Oh wow - this is actually a really big and important question.

The things you've listed sort of split into two separate categories: Paradigms/Architectures, and specific tools.

I'd focus on the Paradigms and Architectures first - those are the skills that will be portable across tech stacks and will be useful for a longer period of time.

For OOP, I actually enjoyed Head First Object Oriented Analysis and Design [1]. The Head First books aren't for everyone, but I like they way they encourage you to do exercises to help reinforce what you've learned.

For RESTful services, I found Roy Fielding's original PhD dissertation on REST[2] to be quite helpful for a conceptual overview. It's a long read, but I enjoyed it.

For Spring and Spring Boot, I've found the official Spring guides[3] to be better than any of the books I've read. So many Spring books seem to go out of their way to try to be as long as possible. The guides, on the other hand, tend to be short and to the point.

As for general books...the one I always circle back to is Structure and Interpretation of Computer Programs[4]. I found that once you've worked through it, so many aspects of programming just make more sense. Lots of people find it a difficult book to work through, but I've found that the more times I revisit the book over the course of my career, the more helpful it is. Every time I read it I seem to have an 'aha!' moment I hadn't experienced previously.

[1] https://www.amazon.com/Head-First-Object-Oriented-Analysis-D...

[2] https://www.ics.uci.edu/~fielding/pubs/dissertation/fielding...

[3] https://spring.io/guides

[4] https://mitpress.mit.edu/sicp/full-text/book/book.html

Wow! Will definitely look into those! thankyou!

Yes the two categories were intentional, because i want to build up a strong base, as well as get better at what i am already doing.

a.) On java - one hour talk but good:

* How To Design A Good API and Why it Matters https://www.youtube.com/watch?v=aAb7hSCtvGw

b.) General code structure - dont to read it cover to cover unless you like to, you will die of boredom, but definitely have a look in library. It will help you to think about code structure right way.

* Refactoring: Improving the Design of Existing Code * Code Complete

c.) Object Oriented Programming

* Design Patterns: Elements of Reusable Object-Oriented

The three books I recommended are older, but not much changed in basics of object oriented programming. They are well readable. I would also recommend to read something on functional programming, mostly so that you see another approach too and thus wont go too far with object design where it does not suits.

d.) 8.) I read awesome book on estimations, I really really hope it is this one:

* Software Estimation: Demystifying the Black Art

tldr: There is difference between negotiation and estimation, make sure you know which you are doing. Split it into smaller tasks and then estimate minimum, maximum and most likely. Then calculate (min+4*likely+max)/6. Surprisingly, it works and is faster then do one estimate. It is also more precise then anything else I tried.
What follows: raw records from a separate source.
/-- A sequence space of a complex (R393, R394, R397). -/
structure TokSpace where
  alloc : Nat
  mark : Nat
  /-- Sequences above the watermark that have landed or failed. -/
  settled : List Nat
  windows : List (Nat × Nat)
  landed : PubSig
  deriving DecidableEq, Repr, Inhabited

/-- An entry of the token table (R393, R397): an STTK that has not resolved, and its noted holders. -/
structure TokEntry where
  world : Nat
  pgen : Nat
  seq : Nat
  core : Nat
  ctx : Nat
  /-- The store: where it goes, its bytes, and the signature that a release carries. -/
  tgt : Target
  data : List Byte
  rel : Bool
  sig : Sig
  /-- The store has been performed at its home; its done reply is on its way. -/
  performed : Bool
  /-- The complexes that hold stores with this token: module × 16 + die. -/
  holders : List Nat
  deriving DecidableEq, Repr, Inhabited

/-- A held dependent store (R398). -/
structure Sluiced where
  n : Nat
  store : DepStore
  expiry : Nat
  deriving DecidableEq, Repr, Inhabited

/-- A keyed atomic that its home holds (R409): the context that waits, and its access. -/
structure KeyedAtomic where
  t : Nat
  s : Nat
  q : Nat
  launch : Nat
  core : Nat
  ctx : Nat
  pa : Nat
  req : MemReq
  /-- An atomic of another module: the world that admits it here, and its packet (R383). -/
  away : Option (Nat × Packet)
  deriving DecidableEq, Repr, Inhabited

/-- One direction pair of a port's link (R371 to R375). -/
structure Link where
  up : Bool
  key : List Word
  /-- Nonce counter of the next first transmission. -/
  counter : Nat
  seq : Nat
  expect : Nat
  /-- Replay buffer: sequence, counter, whether the flit ends its packet, and the flit. -/
  replay : List (Nat × Nat × Bool × List Word)
  /-- Packets that wait for credit, with the cycle since which they wait. -/
  queue : List (Nat × Packet)
  /-- Flits of a packet that has not come in full. -/
  rx : List (List Word)
  /-- Frames handed to the lanes, oldest first. -/
  wire : List Frame
  fails : Nat
  resyncFails : Nat
  accepted : Nat
  stopped : Bool
  deriving DecidableEq, Repr, Inhabited

def Link.reset : Link :=
  { up := false, key := [], counter := 0, seq := 0, expect := 0, replay := [], queue := [], rx := [],
    wire := [], fails := 0, resyncFails := 0, accepted := 0, stopped := false }

/-- A path-table entry's path (R379). -/
structure Path where
  hops : List Nat
  valid : Bool
  deriving DecidableEq, Repr, Inhabited

/-- A floor report held by a die (R409): core, bound and launch. -/
structure FloorRec where
  core : Nat
  bound : Nat
  launch : Nat
  deriving DecidableEq, Repr, Inhabited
I really hope I shown you right book.

e.) On Spring and rest, I would recommend to read documentation and write own code. I don't recall a book that would blow my mind, so I guess any will do.

f.) For general "latest tech" learning, I like https://dzone.com/ site. There are mostly techie tech articles - they are not news site like hacker news or arstechnica. They have "zones" for different interests, java zone is here: https://dzone.com/java-jdk-development-tutorials-tools-news . Pick up zones and make a habit of reading one article a week or something like that.

Bookmarked :) Thankyou!
Apart from the resources already mentioned (the official Spring guide in particular alongside the tutorials) Mkyong.com is a terrific tutorial site for everything Java and Spring Boot: https://www.mkyong.com/
Jhipster is a great tool for generating starter Spring Boot projects. Here is a recent Pluralsight course that will walk you through using it https://www.pluralsight.com/courses/scaffolding-spring-boot-...
Awesome thanks!
https://github.com/Developer-Y/all-things-java

It doesn't has lots of stuff on Spring boot/Microservices but that can be updated later on. For MongoDB you should check Mongo's free online course for Java developers.

For Java:

Effective Java by Joshua Bloch.

For Spring:

Pro Spring 3 by Harrop and Ho was useful to me in getting a basic CRUD application running.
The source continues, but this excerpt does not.